Here’s a little info regarding tattoos:
No cartoon characters- Yeah, Snoopy’s awesome. He’s gonna look bad on your arm. I promise. You know those guys with Taz, Mickey Mouse, Calvin (ahem), Dagwood? Those tattoos all look crappy, yours will too. Trust me.
No alien type shit- This should seriously be a general rule of fashion. No aliens from the mind of HR Gieger, no aliens from hippy tee shirts with the big green lightbulb heads. It’s a bad idea. I so promise that alien tattoos will repel pussy with the zeal and power of wearing panty hose over your face and carrying a jar of chloroform.
If you’re a chubby chick with severe bangs and big boobs and you’re covered with sailor tattoos, congratulations. You’re the Cracker Barrel of girls. There’s a million of you. Guys, no matter where you travel, there’s always one of these chicks to make you feel like you’re right back at home. Maybe this one doesn’t bartend, drink PBR and have an ex boyfriend with a shaved head and a goatee. She does? Weird.
Entertain the idea of getting super strange tattoos. A tattoo of a nautical star is dumb. But a tattoo of a nautical pie would be pretty righteous. A tattoo of, say, ghandi dressed up as Rocky Balboa would be neat. You get the idea. That shit is funny. Your tattoos, unless they’re you know, a memorial for a dead child or something, will cease to have any meaning to you almost instantly. So go wild.
Nah, I take that back. Wizards are cool.
Don’t ever EVER EVER EVER EVER wear some dumb sleeveless shirt or take off your shirt or unbutton your shirt just to show off some tattoo while you’re out just letting shit roar. It’s a pretty transparent move and it’s dorky. It’s so fucking dorky that it’s making me angry. Dorks.
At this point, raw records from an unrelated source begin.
-- ==== Sys2Proof/Laws/KeepCheck.lean ====
section
/-!
SUPPORT. What the operations of Machine/Check.lean keep: the queue and the invariant.
-/
namespace Sys2Proof.Machine

theorem putCv_keeps {sB : State} (s : State) (ch : Fin 16) (v : CvChan)  (hK : Keeps sB s) :
    Keeps sB (putCv s ch v) := by
  unfold putCv
  repeat' first
    | (rw [mk_built]; with_reducible apply Keeps.built)
    | with_reducible exact keysRise_tset _ _ _ _ (by assumption)
    | with_reducible intro _
    | (apply_assumption; done)

theorem cvEnd_keeps {sB : State} (s : State) (ch : Fin 16) (st : Nat) (pass : Bool)  (hK : Keeps sB s) :
    Keeps sB (cvEnd s ch st pass) := by
  unfold cvEnd
  repeat' first
    | with_reducible apply rput_keeps
    | with_reducible apply rputBit_keeps
    | with_reducible apply sendMsi_keeps
    | split
    | dsimp only
    | (apply_assumption; done)

theorem cvGo_keeps {sB : State} (s : State) (ch : Fin 16)  (hK : Keeps sB s) :
    Keeps sB (cvGo s ch) := by
  unfold cvGo
  repeat' first
    | with_reducible exact Keeps.refl _
    | with_reducible apply bump_keeps
    | with_reducible apply cvEnd_keeps
    | with_reducible apply raise_keeps
    | with_reducible apply putCv_keeps
    | with_reducible apply rput_keeps
    | with_reducible apply rput64_keeps
    | with_reducible apply rputBit_keeps
    | with_reducible refine Keeps.foldl _ (fun _ _ => ?_) ?_
    | split
    | dsimp only
    | (apply_assumption; done)

theorem writeCvCtrl_keeps {sB : State} (s : State) (ch : Fin 16) (v : Word)  (hK : Keeps sB s) :
    Keeps sB (writeCvCtrl s ch v) := by
  unfold writeCvCtrl
  repeat' first
    | with_reducible apply rwrite_keeps
    | with_reducible apply cvGo_keeps
    | split
    | dsimp only
    | (apply_assumption; done)

theorem cvRead_keeps {sB : State} (s : State) (ch : Fin 16) (j : CvJob) (a n : Nat)  (hK : Keeps sB s) :
    Keeps sB (cvRead s ch j a n).1 := by
  unfold cvRead
  repeat' first
    | with_reducible assumption
    | with_reducible apply gRead_keeps
    | with_reducible apply bump_keeps
    | with_reducible refine Keeps.fst ?_ (by assumption)
    | split

theorem cvProgress_keeps {sB : State} (s : State) (ch : Fin 16) (n : Nat)  (hK : Keeps sB s) :
    Keeps sB (cvProgress s ch n) := by
  unfold cvProgress
  repeat' first
    | with_reducible apply rput64_keeps
    | (apply_assumption; done)

theorem cvCount_keeps {sB : State} (s : State) (ch : Fin 16) (off n : Nat)  (hK : Keeps sB s) :
    Keeps sB (cvCount s ch off n) := by
  unfold cvCount
  repeat' first
    | with_reducible apply rput_keeps
    | (apply_assumption; done)

theorem cvCrc_keeps {sB : State} (s : State) (ch : Fin 16) (k : Crc) (d : List Byte)  (hK : Keeps sB s) :
    Keeps sB (cvCrc s ch k d) := by
  unfold cvCrc
  repeat' first
    | with_reducible apply putCv_keeps
    | (apply_assumption; done)

theorem digestFrom_keeps {sB : State} (ch : Fin 16) (j : CvJob) (k : Crc) (y0 : List (Nat × Nat)) (y1 : State)  (hK : Keeps sB y1) :
    Keeps sB (digestFrom ch j k y0 y1).1 := by
  induction y0 generalizing y1 with
  | nil =>
  unfold digestFrom
  repeat' first
    | with_reducible assumption
  | cons a l ih =>
  unfold digestFrom
  repeat' first
    | with_reducible assumption
    | with_reducible apply ih
    | with_reducible apply cvRead_keeps
    | with_reducible apply cvProgress_keeps
    | with_reducible apply cvCrc_keeps
    | with_reducible refine Keeps.fst ?_ (by assumption)
    | split


theorem sealBlock_keeps {sB : State} (ch : Fin 16) (j : CvJob) (k : Crc) (a : Nat) (s : State)  (hK : Keeps sB s) :
    Keeps sB (sealBlock ch j k a s).1 := by
  unfold sealBlock
  repeat' first
    | with_reducible assumption
    | with_reducible apply cvRead_keeps
    | with_reducible apply gWrite_keeps
    | with_reducible apply cvCrc_keeps
    | with_reducible apply bump_keeps
    | with_reducible apply rput_keeps
    | with_reducible apply cvCount_keeps
    | with_reducible apply cvProgress_keeps
    | with_reducible apply putCv_keeps
    | with_reducible refine Keeps.fst ?_ (by assumption)
    | split
    | dsimp only

theorem cvFlag_keeps {sB : State} (s : State) (ch : Fin 16) (off n kind index : Nat)  (hK : Keeps sB s) :
    Keeps sB (cvFlag s ch off n kind index) := by
  unfold cvFlag
  repeat' first
    | with_reducible apply bump_keeps
    | with_reducible apply cvCount_keeps
    | with_reducible apply rput_keeps
    | split
    | dsimp only
    | (apply_assumption; done)

theorem cvAccept_keeps {sB : State} (s : State) (ch : Fin 16) (k : Crc) (alive : Nat) (d : List Byte)  (hK : Keeps sB s) :
    Keeps sB (cvAccept s ch k alive d) := by
  unfold cvAccept
  repeat' first
    | with_reducible apply cvCrc_keeps
    | with_reducible apply bump_keeps
    | with_reducible apply cvCount_keeps
    | with_reducible apply rput_keeps
    | with_reducible apply putCv_keeps
    | (apply_assumption; done)

theorem classifyBlock_keeps {sB : State} (s : State) (ch : Fin 16) (j : CvJob) (k : Crc) (index : Nat) (l : List Byte)  (hK : Keeps sB s) :
    Keeps sB (classifyBlock s ch j k index l) := by
  unfold classifyBlock
  repeat' first
    | with_reducible apply cvFlag_keeps
    | with_reducible apply cvAccept_keeps
    | split
    | dsimp only
    | (apply_assumption; done)

theorem verifyBlock_keeps {sB : State} (ch : Fin 16) (j : CvJob) (k : Crc) (a index : Nat) (s : State)  (hK : Keeps sB s) :
    Keeps sB (verifyBlock ch j k a index s).1 := by
  unfold verifyBlock
  repeat' first
    | with_reducible assumption
    | with_reducible apply cvRead_keeps
    | with_reducible apply cvProgress_keeps
    | with_reducible apply classifyBlock_keeps
    | with_reducible refine Keeps.fst ?_ (by assumption)
    | split

theorem blocksFrom_keeps {sB : State} (f : Nat → State → State × Status) (y0 : Nat) (y1 : Nat) (y2 : State) (hf : ∀ (x0 : Nat), ∀ (x1 : State), Keeps x1 (f x0 x1).1) (hK : Keeps sB y2) :
    Keeps sB (blocksFrom f y0 y1 y2).1 := by
  induction y0 generalizing y1 y2 with
  | zero =>
  unfold blocksFrom
  repeat' first
    | with_reducible assumption
  | succ n ih =>
  unfold blocksFrom
  repeat' first
    | with_reducible assumption
    | with_reducible apply ih
    | with_reducible refine Keeps.trans ?_ (hf _ _)
    | with_reducible refine Keeps.fst ?_ (by assumption)
    | split


theorem jobBody_keeps {sB : State} (s : State) (ch : Fin 16) (j : CvJob)  (hK : Keeps sB s) :
    Keeps sB (jobBody s ch j).1 := by
  unfold jobBody
  repeat' first
    | with_reducible assumption
    | with_reducible exact Keeps.refl _
    | with_reducible apply digestFrom_keeps
    | with_reducible apply blocksFrom_keeps
    | with_reducible apply sealBlock_keeps
    | with_reducible apply verifyBlock_keeps
    | split
    | with_reducible intro _

theorem jobDone_keeps {sB : State} (s0 : State) (ch : Fin 16) (x : State × Status) (h0 : Keeps sB s0)
    (hK : Keeps sB x.1) : Keeps sB (jobDone s0 ch x) := by
  obtain ⟨t, st⟩ := x
  unfold jobDone
  split
  · exact settleWaits_keeps _ _ h0
  · rename_i e
    cases e
    exact putCv_keeps _ _ _ hK

theorem runJob_keeps {sB : State} (s : State) (ch : Fin 16) (mode : Nat)  (hK : Keeps sB s) :
    Keeps sB (runJob s ch mode) := by
  unfold runJob
  repeat' first
    | with_reducible assumption
    | with_reducible apply jobDone_keeps
    | with_reducible apply jobBody_keeps
    | split
    | dsimp only

theorem execDigest_keeps {sB : State} (ch : Fin 16) (s : State)  (hK : Keeps sB s) :
    OutKeeps sB (execDigest ch s) := by
  unfold execDigest
  repeat' first
    | with_reducible refine OutKeeps.next ?_
    | with_reducible apply runJob_keeps
    | (apply_assumption; done)

theorem execSeal_keeps {sB : State} (ch : Fin 16) (s : State)  (hK : Keeps sB s) :
    OutKeeps sB (execSeal ch s) := by
  unfold execSeal
  repeat' first
    | with_reducible refine OutKeeps.next ?_
    | with_reducible apply runJob_keeps
    | (apply_assumption; done)

theorem execVerify_keeps {sB : State} (ch : Fin 16) (s : State)  (hK : Keeps sB s) :
    OutKeeps sB (execVerify ch s) := by
  unfold execVerify
  repeat' first
    | with_reducible refine OutKeeps.next ?_
    | with_reducible apply runJob_keeps
    | (apply_assumption; done)

theorem execJobEnd_keeps {sB : State} (ch : Fin 16) (s : State)  (hK : Keeps sB s) :
    OutKeeps sB (execJobEnd ch s) := by
  unfold execJobEnd
  repeat' first
    | with_reducible refine OutKeeps.next ?_
    | with_reducible apply cvEnd_keeps
    | with_reducible apply raise_keeps
    | with_reducible apply putCv_keeps
    | with_reducible apply rput64_keeps
    | split
    | dsimp only
    | (apply_assumption; done)

end Sys2Proof.Machine
end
Don’t get your face tattooed unless you’re A) not worried about ever getting any sort of job (so you’re either set for life or you’re comfortable living in a car) and B) ridiculously good looking. I have seen exactly two people who pull off face tattoos, and they’re both extremely handsome. Fucked up wastoids with almost no chance of living to get old, but very handsome.
Tattoos that match are the best ones. Tattoos that match that you and your friend do yourselves are even better. You can order a tattoo machine on line. I encourage all of you to get one and just go off.
If you’re a girl and you think your chest is a sort of a hidden place for a tattoo, or your legs for that matter, think again. That shit is out there. Go to the bar and check out the chubby chick with the bangs for an example of how prominent a chest tattoo is on a woman.
Finally, tattoos are stupid. Ami James and Kat Von D and all that shit on TV have sort of convinced the world that tattoos are really important and vital to asserting social independence and all that, but think about it. If that shit’s the subject of TV shows on fucking TLC, it’s hardly the anti establishment, iconoclastic statement that it used to be, huh? Well, unless you get Taz in a USA speedo. That’s off the fucking chain.